Spesso si sente che i più forti lo sono anche perché sono agevolati. E se così non fosse le cose cambierebbero. Come la pensi?
«Bella domanda. Secondo me Sinner o Alcaraz sarebbero ai vertici comunque. Appartengono a un altro universo. Come Nadal e Roger, per dire. Tanti invece concordano sul fatto che gli organizzatori stiano creando tornei troppo simili tra loro. Tra il 2000 e il 2020 circa, nell’epoca di Roger, le kermesse erano variegate. Le partite di Wimbledon, per dire, in passato duravano anche mezz’ora in meno. Anche la qualità delle palline, dopo il COVID, è calata. Forse a causa di una centralizzazione della produzione... Tant’è che dopo 40 minuti di usura sono da buttare. Per tacere del fatto che sono più lente. Tutto ciò agevola i top players. La diretta conseguenza è che i risultati bislacchi si moltiplicano. Una volta c’erano superfici e condizioni che facevano sì che contro alcuni giocatori perdevi al 100%. Oggi invece non esiste più una partita facile. Te la giochi con tutti».

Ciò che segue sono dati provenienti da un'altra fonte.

-- ==== Sys2Proof/Machine/Step.lean ====
section
/-! DEFINITION. One step of the machine: the next atomic action of a run (R9, R53). -/

namespace Sys2Proof.Machine

/-- One atomic action: a host transaction, a turn of the sequencer, or the reset event. -/
def step (s : State) : Host.Outcome State Fault Refusal :=
  match fetch s with
  | .operation i t => exec i t
  | .engineTurn t => microStep t
  | .resetNow noise t => .next (t.resetEvent noise)
  | .undecodable why => .refused (.undecodable why)

/-- `s` with the host transaction of the opcode table's word `w` as its next action, so that the very next `step`
decodes and runs it (logs 5, 21). Nothing else is changed. -/
def State.withFetchWord (s : State) (_nbits w : Nat) : State :=
  s.issue (Transaction.ofTableWord w)

end Sys2Proof.Machine
end

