-- ==== Sys2Proof/Tests/Slice0.lean ====
section
/-! SUPPORT. Tests: ill-formed terms that `wf` refuses, a word written out from R60 to R64 for every constructor, the
vectors of 95_test_vectors.md (cited by number), and witnesses that meet the hypotheses of the statements. -/

open Sys2Proof Sys2Proof.Machine Sys2Proof.Claims

namespace Sys2Proof.Tests

/-! ## Helpers -/

/-- What `f` sees in the state an operation answers. -/
def seen {α : Type} (f : State → α) (r : Result) : Option α :=
  match r with
  | .next t => some (f t)
  | .fault _ => none
  | .refused _ => none

/-- T101 after reset. -/
def idle : State := State.resetOf Config.t101 []

/-- T101 with the operands of P1 and P2 and three elements loaded. -/
def loaded : State :=
  { idle with
    k0 := 3, k0v := true, k1 := 5, k1v := true, nonce := 7, nv := true, tagin := 79, tv := true, len := 3, cnt := 3,
    buf := [(0, 10), (1, 20), (2, 30)] }

/-- T101 at the start of the key schedule (P1 step 0). -/
def inKs : State := loaded.beginSession .encrypt

/-- T101 at the end of the key schedule (P1 step 8). -/
def atExit : State := { inKs with duplex := ⟨26, 92, 47⟩, rnd := 8 }

/-- T101 rolling block 0 (P1 step 9). -/
def inRoll : State := { inKs with phase := .roll, duplex := ⟨26, 92, 47⟩ }

/-- T101 at the commit of block 0 (P1 step 12). -/
def atCommit : State := { inRoll with duplex := ⟨55, 87, 29⟩, rnd := 3 }

/-- T101 at the last commit of a session (P1 step 24), in either mode. -/
def atEnd (m : Mode) (tagin : Elt) : State :=
  { inKs with
    phase := .fin, mode := m, tagin := tagin, blk := 3, rnd := 3, duplex := ⟨79, 50, 29⟩,
    buf := [(0, 65), (1, 67), (2, 21)] }

/-- T101 after an encrypt session (P1 line 11). -/
def done : State :=
  { (atEnd .encrypt 79).scrub with phase := .done, tagout := 79, tagv := true }

/-- T101 after a failed decrypt session (P2 line 28). -/
def failed : State :=
  { (atEnd .decrypt 80).scrub with phase := .fail, err := 0x002, buf := [] }

/-- The misconfigured build of P5. -/
def broken : Config := { Config.t101 with rcOffset := 6 }

/-- P5 after reset. -/
def fatal : State := State.resetOf broken []

/-- A build whose data path is 64 bits wide. -/
def wide : Config := { Config.t101 with field := .binary 64 (2 ^ 64 + 27) }

/-! ## Well-formedness: one ill-formed term for each check -/

theorem test_wf_refuses_wide_data : Instr.wf 32 (.wrK0 (2 ^ 32)) = false := by decide

theorem test_wf_refuses_wide_command : Instr.wf 32 (.cmdNop 1) = false := by decide

theorem test_wf_refuses_defined_command_as_reserved : Instr.wf 32 (.cmdReserved 3) = false := by decide

theorem test_wf_refuses_wide_reserved_command : Instr.wf 32 (.cmdReserved (2 ^ 32 + 4)) = false := by decide

theorem test_wf_refuses_defined_write_address : Instr.wf 32 (.wrUndefined 0x2B 0) = false := by decide

theorem test_wf_refuses_defined_read_address : Instr.wf 32 (.rdUndefined 0x00) = false := by decide

theorem test_wf_accepts_boundaries :
    Instr.wf 32 (.wrK0 (2 ^ 32 - 1)) = true ∧ Instr.wf 33 (.cmdNop 1) = true ∧ Instr.wf 32 (.cmdReserved 4) = true ∧
    Instr.wf 32 (.wrUndefined 0x2C 0) = true ∧ Instr.wf 32 (.rdUndefined 0x07) = true := by decide

/-! ## Decoding: `we ‖ addr ‖ data[31:0]` written out from R61 to R64 -/

theorem test_decode_commands :
    decodeTableWord 48 0x10000000000 = some (.cmdNop 0) ∧ decodeTableWord 48 0x10000000001 = some (.cmdStartEnc 0) ∧
    decodeTableWord 48 0x10000000002 = some (.cmdStartDec 0) ∧ decodeTableWord 48 0x10000000003 = some (.cmdClr 0) ∧
    decodeTableWord 48 0x10000000004 = some (.cmdReserved 4) ∧
    decodeTableWord 48 0x10000000101 = some (.cmdReserved 0x101) := by decide

theorem test_decode_writes_control :
    decodeTableWord 48 0x10100000000 = some (.wrStatus 0) ∧ decodeTableWord 48 0x10200000001 = some (.wrErr 1) ∧
    decodeTableWord 48 0x10300000003 = some (.wrLen 3) ∧ decodeTableWord 48 0x10400000002 = some (.wrCnt 2) ∧
    decodeTableWord 48 0x10500000004 = some (.wrBlk 4) ∧ decodeTableWord 48 0x11000000005 = some (.wrRcaddr 5) ∧
    decodeTableWord 48 0x11100000006 = some (.wrRcdata 6) := by decide
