-- ==== Sys2Proof/Syntax.lean ====
section
/-! DEFINITION. The five commands of 30_encoding.md R65, one constructor per row of spec/opcode_table.json. -/

namespace Sys2Proof

/-- A command as it comes out of the decoder (30_encoding.md R67). -/
inductive Instr where
  /-- INIT, OP 0x1, format N (R97). -/
  | init
  /-- RESEED, OP 0x2, format N (R98). -/
  | reseed
  /-- GENERATE, OP 0x3, format G: `OUTLEN = cmd[63:32]`, `ADDLEN = cmd[9:4]` (R62, R99). -/
  | generate (outlen : Word) (addlen : BitVec 6)
  /-- NEXTWORD32, OP 0x4, format N (R102). -/
  | nextword32
  /-- ZEROIZE, OP 0x5, format N (R103). -/
  | zeroize
deriving DecidableEq, Repr

end Sys2Proof
end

A proposito del circuito ATP, sei d’accordo che il livello, soprattutto dei giocatori che hanno un ranking dal 50 in giù, sia aumentato?

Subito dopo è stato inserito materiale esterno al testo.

-- ==== Sys2Proof/Tests/Slice0.lean ====
section
/-! SUPPORT. The model against the vectors of 95_test_vectors.md, one step each, and a witness for the hypotheses of
every statement. Expected values are the spec's. -/

namespace Sys2Proof.Tests

open Sys2Proof.Machine

/-! ### Small states -/

/-- A field of the next state, where there is one. -/
def after {α : Type} (o : Host.Outcome State Fault Refusal) (f : State → α) : Option α :=
  match o with
  | .next t => some (f t)
  | .fault _ => none
  | .refused _ => none

/-- Did the machine go on? -/
def completes (o : Host.Outcome State Fault Refusal) : Bool := (after o fun _ => ()).isSome

/-- The KAT seed: key 00 to 1F, nonce 00 to 0B. -/
def katSeed : Vector Byte 44 := Vector.ofFn fun i => if i.val < 32 then BitVec.ofNat 8 i.val else BitVec.ofNat 8 (i.val - 32)

/-- A core just out of reset whose operand window holds the KAT seed. -/
def loaded : State := { State.reset with arg := katSeed }

/-- The state V7 gives after INIT of the KAT seed. -/
def v7 : State :=
  { State.reset with
    key := #v[0x11f13a10, 0x9d548bc1, 0xb08f2439, 0x9ac2607d, 0x88dbd195, 0xb4f792d8, 0x5f9a70af, 0x4b9e7ad4]
    nonce := #v[0x659affd5, 0x702cd58d, 0x0f1fef8b]
    keyed := true }

/-- The V7 state after `k` NEXTWORD32, for `k` in 1 to 16: CTR 1, CUR `4k`, BUF the block of counter 0. -/
def v7Words (k : Nat) : State := { v7 with ctr := 1, cur := Fin.ofNat 65 (4 * k), buf := blockAt v7 0 }

/-- The KAT key and nonce set directly, as in section 2.2 of the vectors. -/
def streamState : State := { State.reset with key := wordsAt katSeed 0 8, nonce := wordsAt katSeed 32 3 }

/-- A state with a `CMD_LO` write of `v` as its next event. -/
def issuing (v : Word) (s : State) : State := { s with pending := [hostWrite s.params 0x00 v] }

/-! ### Well-formedness -/

theorem test_wf_refuses_long_input : (Instr.generate 0 45).wf = false ∧ (Instr.generate 0 63).wf = false := by decide
theorem test_wf_accepts : (Instr.generate 0xFFFFFFFF 44).wf = true ∧ Instr.init.wf = true ∧ Instr.reseed.wf = true ∧
    Instr.nextword32.wf = true ∧ Instr.zeroize.wf = true := by decide

/-! ### Decoding, each word written out bit by bit from R62, R63 -/

theorem test_decode_init :
    decode 0b0000000000000000000000000000000000000000000000000000000000000001 = .command .init := by decide
theorem test_decode_reseed :
    decode 0b1111111111111111111111111111111100000000000000000000000000000010 = .command .reseed := by decide
/-- OUTLEN 10 in bits 63:32, ADDLEN 44 (101100) in bits 9:4, OP 3. -/
theorem test_decode_generate :
    decode 0b0000000000000000000000000000101000000000000000000000001011000011 = .command (.generate 10 44) := by decide
theorem test_decode_nextword32 :
    decode 0b0000000000000000000000000000000000000000000000000000000000000100 = .command .nextword32 := by decide
theorem test_decode_zeroize :
    decode 0b0000000000000000000000000000000000000000000000000000000000000101 = .command .zeroize := by decide
theorem test_encode_generate : encode (.generate 10 44) = 0x0000000A000002C3 := by decide
theorem test_table_words : decodeTableWord 64 1 = some .init ∧ decodeTableWord 64 2 = some .reseed ∧
    decodeTableWord 64 3 = some (.generate 0 0) ∧ decodeTableWord 64 4 = some .nextword32 ∧
    decodeTableWord 64 5 = some .zeroize ∧ decodeTableWord 64 0 = none := by decide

«Assolutamente sì. Prima era più ovvio il distacco tra chi puntava ad essere professionista e chi no. La verità è che il mondo del tennis si è evoluto. Io ho iniziato a giocare nel periodo di Sampras e dei suoi 14 Slam. Roger allora ne aveva sei o sette. Pareva impossibile che potesse raggiungerlo. E invece in poco tempo la prospettiva è cambiata. Almeno fino a oggi, che se non vinci 10 slam sei considerato un brocco (ride, ndr). Il tennis di oggi è quello della finale del Roland Garros tra Alcaraz e Sinner, per me la migliore della storia. Alcuni potranno dire che è diventato uno sport noioso. Ma ormai è questo. Il serve&volley o lo slice non si vedono più, perché non si possono fare. Questo nuovo tennis, per i giocatori del ranking simile al mio è una sfida. Te la puoi giocare. E magari anche sognare. Al contempo, arrivare al top è cosa per pochi. Non tutti sono disposti a dedicare tutta la propria vita al tennis».